_The task:_ Which lines run from the one containing "(∀ n : BitVec" to the end of the material below? Retype exactly those, both ends included, and nothing else.

╭─ Task data

-- ==== Sys2Proof/Certificates/Slice0/Obligations.lean ====
section
/-! DEFINITION. The statements for the provers. -/

open Sys2Proof Sys2Proof.Machine

/-! ### Control words -/

/-- R98, R99: NOP changes nothing but the program counter; the transfers send their active threads to the targets that R99 computes, and every other thread of the set to the next word; CALL and CALLK write the byte offset of the next word to every active thread's link register, CALLK after its source is read. Nothing else changes. It rests on the model's readings of log 29. -/
def Obligations.TransfersReachTheirTargets : Prop :=
  ∀ (s : State) (c : Ctl) (w : Nat) (set act : Lanes), Issues s c w set act →
    let pc := (issueAt s w set act).pc
    let base := codeBase s (getWarp s w)
    let link := ((pc + 12 - base).setWidth 32).toNat
    (∃ t, exec (.nop c) s = .next t ∧ OnlyThreads s t w ∧ GoesTo s t w set 0 fun _ => pc) ∧
    (∀ off, ∃ t, exec (.bra c off) s = .next t ∧ OnlyThreads s t w ∧
      GoesTo s t w set act fun _ => pc + 12 + 12 * off.signExtend 64) ∧
    (∀ a, ∀ i ∈ [Instr.brak c a, .brx c a, .ret c a], ∃ t, exec i s = .next t ∧ OnlyThreads s t w ∧
      GoesTo s t w set act fun u => base + BitVec.ofNat 64 (reads s w a 1 u)) ∧
    (∀ d : BitVec 9, ∀ off, ∃ t, exec (.call c (.v d) off) s = .next t ∧ RegisterFrame s t w ∧
      (GoesTo s t w set act fun _ => pc + 12 + 12 * off.signExtend 64) ∧ VTakes s t w 0 d.toNat 1 act fun _ => link) ∧
    (∀ d : BitVec 9, ∀ a, ∃ t, exec (.callk c (.v d) a) s = .next t ∧ RegisterFrame s t w ∧
      (GoesTo s t w set act fun u => base + BitVec.ofNat 64 (reads s w a 1 u)) ∧ VTakes s t w 0 d.toNat 1 act fun _ => link)

/-- R101, R102, R103. EXIT ends its active threads, drops their private words, evaluates the warp's RECONV conditions, and does nothing else while a thread of the warp has not ended. RECONV stops its active threads at the word with the mask of the lowest active lane and their own lane, and then releases every thread stopped at a word where each stopped thread's mask names only threads that have arrived. YIELD keeps its active threads from issuing until its count of main clocks has passed, and makes the warp the youngest. -/
def Obligations.ThreadsEndStopAndYield : Prop :=
  ∀ (s : State) (c : Ctl) (w : Nat) (set act : Lanes), Issues s c w set act →
    let pc := (issueAt s w set act).pc
    let n := (getWarp s w).threads.length
    (∃ t, exec (.exit c) s = .next (endOfWarp t w) ∧
      (∀ u, u < n → act.getLsbD u → condAt t w u = .ended) ∧
      t = { setWarp s w { getWarp s w with threads := (getWarp t w).threads } with l1 := t.l1 } ∧
      (∀ e, e ∈ t.l1 ↔ e ∈ s.l1 ∧ ∀ u, u < 32 → act.getLsbD u → e.2.priv ≠ privTag w u) ∧
      ((∃ u, u < n ∧ condAt t w u ≠ .ended) → endOfWarp t w = t)) ∧
    (∀ a, ∃ t, exec (.reconv c a) s = .next t ∧ OnlyThreads s t w ∧
      let mask : Lanes := BitVec.ofNat 32 (readsOnce s w act a 1)
      let y := updThreads (getWarp (advance s w set) w) act fun u th =>
        { th with cond := .stopped (mask ||| BitVec.twoPow 32 u), pc := pc, since := s.tick }
      ∀ u, u < n → u < 32 →
        (releasable y (threadOf y u) = true → condAt t w u = .ready ∧ pcAt t w u = (threadOf y u).pc + 12) ∧
        (releasable y (threadOf y u) = false → threadOf (getWarp t w) u = threadOf y u)) ∧
    (∀ a, ∃ t, exec (.yield c a) s = .next t ∧
      let k := readsOnce s w act a 1 % 256
      (getWarp t w).age = s.next ∧
      (∀ u, u < n → pcAt t w u = if k ≠ 0 ∧ act.getLsbD u = true then pc + 12 else if set.getLsbD u then pcAt s w u + 12 else pcAt s w u) ∧
      (k ≠ 0 → ∀ u, u < n → act.getLsbD u → set.getLsbD u → condAt t w u = .waiting (.yield (s.clock + k))) ∧
      t.mem = s.mem ∧ t.ops = s.ops ∧ (getWarp t w).v = (getWarp s w).v ∧ (getWarp t w).preds = (getWarp s w).preds)

/-- R59: every thread of the set of an issuing word stands at one address; what the frame of a register word says of its destination. A word whose streams fit leaves the state `written`: a V destination takes its value in the active lanes unless an older result is still to land there (R112), a predicate destination likewise (P7 is never written, R6), a store stream is pushed (R121); every other register and predicate is what the pops of the word's load streams left, and nothing outside the warp's registers, threads and streams changes. -/
def Obligations.RegisterWordsWriteOnlyTheirDestination : Prop :=
  ∀ (s : State) (w : Nat) (set act : Lanes) (srcs : List Opd) (lat : Nat) (d : Opd) (k : Nat) (f : Nat → Nat), 0 < lat →
    let u := afterReads s w set act srcs lat
    let t := written s w set act srcs lat d k f
    RegisterFrame s u w ∧ (GoesTo s u w set 0 fun _ => 0) ∧ (getWarp u w).v = (getWarp s w).v ∧
    (srcs.all (fun o => match o with | .s _ => false | _ => true) → u = advance s w set) ∧
    (∀ n, d = .v n → RegisterFrame s t w ∧ (getWarp t w).threads = (getWarp u w).threads ∧
      (getWarp t w).preds = (getWarp u w).preds ∧ (getWarp t w).streams = (getWarp u w).streams ∧ VTakes s t w lat n.toNat k act f) ∧
    (∀ n, d = .p n → RegisterFrame s t w ∧ (getWarp t w).threads = (getWarp u w).threads ∧
      (getWarp t w).v = (getWarp s w).v ∧ (getWarp t w).streams = (getWarp u w).streams ∧ PTakes u t w lat n.val act fun j => f j != 0) ∧
    (∀ n, d = .s n → t = pushStream u (issueAt s w set act) act n.val f)

/-- R104, R96: SREAD writes, after 6 clocks (GTIME: 10, into a pair), the register that its field names as it stands at issue, and its other forms the position of the thread in the levels of its launch. R105: SWRITE takes its value from the lowest active lane: STATUS keeps its read-only bits, takes FTZ and ARITHEN, and clears the sticky flags that the value names; EVH takes the value; GDEPTH takes a value up to 8, and a greater one traps OPERAND with no effect. Nothing else changes. -/
def Obligations.SpecialRegistersAreReadAndWritten : Prop :=
  (∀ (s : State) (c : Ctl) (w : Nat) (set act : Lanes) (d : Opd), Issues s c w set act → StreamsFit s w set act [] (some d) →
     let x := getWarp s w
     let r := (getLaunch s x.launch).record
     (∀ a k lat, ∀ f : Nat → Nat, ((a, k, lat, f) ∈ [
         (Opd.sys .laneid, 1, 6, fun u => u), (.sys .warpid, 1, 6, fun _ => x.num),
         (.sys .lpart, 1, 6, fun _ => lpartOf s x), (.sys .evp, 1, 6, fun _ => x.evp.toNat),
         (.sys .evm, 1, 6, fun _ => x.evm.toNat), (.sys .evh, 1, 6, fun _ => x.evh.toNat),
         (.sys .gtime, 2, 10, fun _ => coreTime s x.core % 2 ^ 64), (.sys .gband, 1, 6, fun _ => s.sys.gband),
         (.sys .gdepth, 1, 6, fun _ => x.gdepth), (.sys .fatalx, 1, 6, fun _ => (getIface s x.iface).fatalx.toNat),
         (.sys .status, 1, 6, fun _ => ((statusNow s x &&& 0x3F3) ||| BitVec.ofNat 32 (x.core * 65536 + x.part * 16384)).toNat)]) →
       exec (.sread c d a) s = .next (written s w set act [] lat d k f)) ∧
     (∃ f, exec (.sread c d (.sys .evid)) s = .next (written s w set act [] 6 d 1 f) ∧
       ∀ u, u < x.threads.length → f u = (threadOf x u).evid.toNat) ∧
     (∃ f, exec (.sread c d (.sys .trapinfo)) s = .next (written s w set act [] 6 d 1 f) ∧
       ∀ u, u < x.threads.length → f u = (threadOf x u).trapinfo.toNat) ∧
     (∀ n : Fin 12, exec (.sread c d (.cf n)) s = .next (written s w set act [] 6 d 1 fun _ => mapGetD x.cf n.val 0)) ∧
     (∀ n : BitVec 3, ∃ ext num id bind : Nat → Nat,
       exec (.sreadExt c d n) s = .next (written s w set act [] 6 d 1 ext) ∧
       exec (.sreadNum c d n) s = .next (written s w set act [] 6 d 1 num) ∧
       exec (.sreadId c d n) s = .next (written s w set act [] 6 d 1 id) ∧
       exec (.sreadBind c d n) s = .next (written s w set act [] 6 d 1 bind) ∧
       ∀ u,
         (r.levelN ≤ n.toNat → ext u = 1 ∧ num u = 0 ∧ id u = 0 ∧ bind u = 0xFFFFFFFF) ∧
         (n.toNat < r.levelN →
           let size := ((List.range (n.toNat + 1)).map fun j => (r.levels.getD j 0).toNat % 2 ^ 24).prod
           ext u = (r.levels.getD n.toNat 0).toNat % 2 ^ 24 ∧ num u = (x.gnum * 32 + u) / size ∧
           bind u = (r.levels.getD n.toNat 0).toNat ∧
           id u = if n.toNat + 1 < r.levelN then num u % ((r.levels.getD (n.toNat + 1) 0).toNat % 2 ^ 24) else num u))) ∧
  (∀ (s : State) (c : Ctl) (w : Nat) (set act : Lanes) (a : Opd), Issues s c w set act →
     let u := advance s w set
     let x := getWarp u w
     let v := BitVec.ofNat 32 (readsOnce s w act a 1)
     (∃ st : Word, exec (.swrite c (.sys .status) a) s
         = .next (setWarp u w { x with status := st, flagsNext := x.flagsNext.filter fun e => s.clock < e.1 }) ∧
       ∀ j, j < 32 → st.getLsbD j = if j < 2 then v.getLsbD j else if 4 ≤ j ∧ j < 10 then ((statusNow s x).getLsbD j && !v.getLsbD j) else false) ∧
     exec (.swrite c (.sys .evh) a) s = .next (setWarp u w { x with evh := v }) ∧
     (v.toNat ≤ 8 → exec (.swrite c (.sys .gdepth) a) s = .next (setWarp u w { x with gdepth := v.toNat })) ∧
     (8 < v.toNat → exec (.swrite c (.sys .gdepth) a) s = .next (trapSet u (issueAt s w set act) causeOperand)))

╰─

_Task result:_
     (∀ n : BitVec 3, ∃ ext num id bind : Nat → Nat,
       exec (.sreadExt c d n) s = .next (written s w set act [] 6 d 1 ext) ∧
       exec (.sreadNum c d n) s = .next (written s w set act [] 6 d 1 num) ∧
       exec (.sreadId c d n) s = .next (written s w set act [] 6 d 1 id) ∧
       exec (.sreadBind c d n) s = .next (written s w set act [] 6 d 1 bind) ∧
       ∀ u,
         (r.levelN ≤ n.toNat → ext u = 1 ∧ num u = 0 ∧ id u = 0 ∧ bind u = 0xFFFFFFFF) ∧
         (n.toNat < r.levelN →
           let size := ((List.range (n.toNat + 1)).map fun j => (r.levels.getD j 0).toNat % 2 ^ 24).prod
           ext u = (r.levels.getD n.toNat 0).toNat % 2 ^ 24 ∧ num u = (x.gnum * 32 + u) / size ∧
           bind u = (r.levels.getD n.toNat 0).toNat ∧
           id u = if n.toNat + 1 < r.levelN then num u % ((r.levels.getD (n.toNat + 1) 0).toNat % 2 ^ 24) else num u))) ∧
  (∀ (s : State) (c : Ctl) (w : Nat) (set act : Lanes) (a : Opd), Issues s c w set act →
     let u := advance s w set
     let x := getWarp u w
     let v := BitVec.ofNat 32 (readsOnce s w act a 1)
     (∃ st : Word, exec (.swrite c (.sys .status) a) s
         = .next (setWarp u w { x with status := st, flagsNext := x.flagsNext.filter fun e => s.clock < e.1 }) ∧
       ∀ j, j < 32 → st.getLsbD j = if j < 2 then v.getLsbD j else if 4 ≤ j ∧ j < 10 then ((statusNow s x).getLsbD j && !v.getLsbD j) else false) ∧
     exec (.swrite c (.sys .evh) a) s = .next (setWarp u w { x with evh := v }) ∧
     (v.toNat ≤ 8 → exec (.swrite c (.sys .gdepth) a) s = .next (setWarp u w { x with gdepth := v.toNat })) ∧
     (8 < v.toNat → exec (.swrite c (.sys .gdepth) a) s = .next (trapSet u (issueAt s w set act) causeOperand)))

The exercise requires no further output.